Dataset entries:
-- ==== Sys2Proof/Machine/BusPins.lean ====
section
/-! DEFINITION. The output pins of the device bus as a view of the access in flight (sections 4.2 and
4.3). -/

namespace Sys2Proof.Machine

/-- The outputs of the device bus: asserted or not, whatever the pin's polarity. -/
structure BusPins where
  /-- the target select asserted, if any (DSEL) -/
  select : Option Target
  /-- DA15 to DA0 -/
  address : Offset
  /-- byte-lane selects DLL and DLH -/
  laneLow : Bool
  laneHigh : Bool
  /-- read strobe DRD -/
  readStrobe : Bool
  /-- write strobe DWR -/
  writeStrobe : Bool
  /-- data lines 0 to 7, if driven -/
  dataLow : Option Byte
  /-- data lines 8 to 15, if driven -/
  dataHigh : Option Byte
  deriving DecidableEq, Repr

/-- The bytes a Write drives: a byte-wide device takes every byte on lines 0 to 7 (R61). -/
def drivenBytes (width : Width) (a : Access) : Option Byte × Option Byte :=
  match width, a.lanes with
  | .byte, .high => (some (highByte a.data), none)
  | _, .low => (some (lowByte a.data), none)
  | .half, .high => (none, some (highByte a.data))
  | _, .both => (some (lowByte a.data), some (highByte a.data))

/-- The pins: while the bus is free nothing is asserted or driven and the address lines keep the last
device address (R62); during an access select, address and lanes stand throughout, the strobe in the
strobe phase only, and write data throughout (R61, R63, R64, R67). -/
def State.busPins (s : State) : BusPins :=
  match s.dbe.access with
  | none =>
    { select := none, address := s.dbe.addressLines, laneLow := false, laneHigh := false
      readStrobe := false, writeStrobe := false, dataLow := none, dataHigh := none }
  | some a =>
    let driven := drivenBytes (s.live a.target).width a
    { select := some a.target, address := a.address
      laneLow := a.lanes.hasLow, laneHigh := a.lanes.hasHigh
      readStrobe := a.phase == .strobe && !a.isWrite
      writeStrobe := a.phase == .strobe && a.isWrite
      dataLow := if a.isWrite then driven.1 else none
      dataHigh := if a.isWrite then driven.2 else none }

end Sys2Proof.Machine
end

**What this task involves**
Nothing but the lines from the start of the data through the line holding "to 7 (R61). -/" should be restated, and each one exactly.

**Exercise solution**
-- ==== Sys2Proof/Machine/BusPins.lean ====
section
/-! DEFINITION. The output pins of the device bus as a view of the access in flight (sections 4.2 and
4.3). -/

namespace Sys2Proof.Machine

/-- The outputs of the device bus: asserted or not, whatever the pin's polarity. -/
structure BusPins where
  /-- the target select asserted, if any (DSEL) -/
  select : Option Target
  /-- DA15 to DA0 -/
  address : Offset
  /-- byte-lane selects DLL and DLH -/
  laneLow : Bool
  laneHigh : Bool
  /-- read strobe DRD -/
  readStrobe : Bool
  /-- write strobe DWR -/
  writeStrobe : Bool
  /-- data lines 0 to 7, if driven -/
  dataLow : Option Byte
  /-- data lines 8 to 15, if driven -/
  dataHigh : Option Byte
  deriving DecidableEq, Repr

/-- The bytes a Write drives: a byte-wide device takes every byte on lines 0 to 7 (R61). -/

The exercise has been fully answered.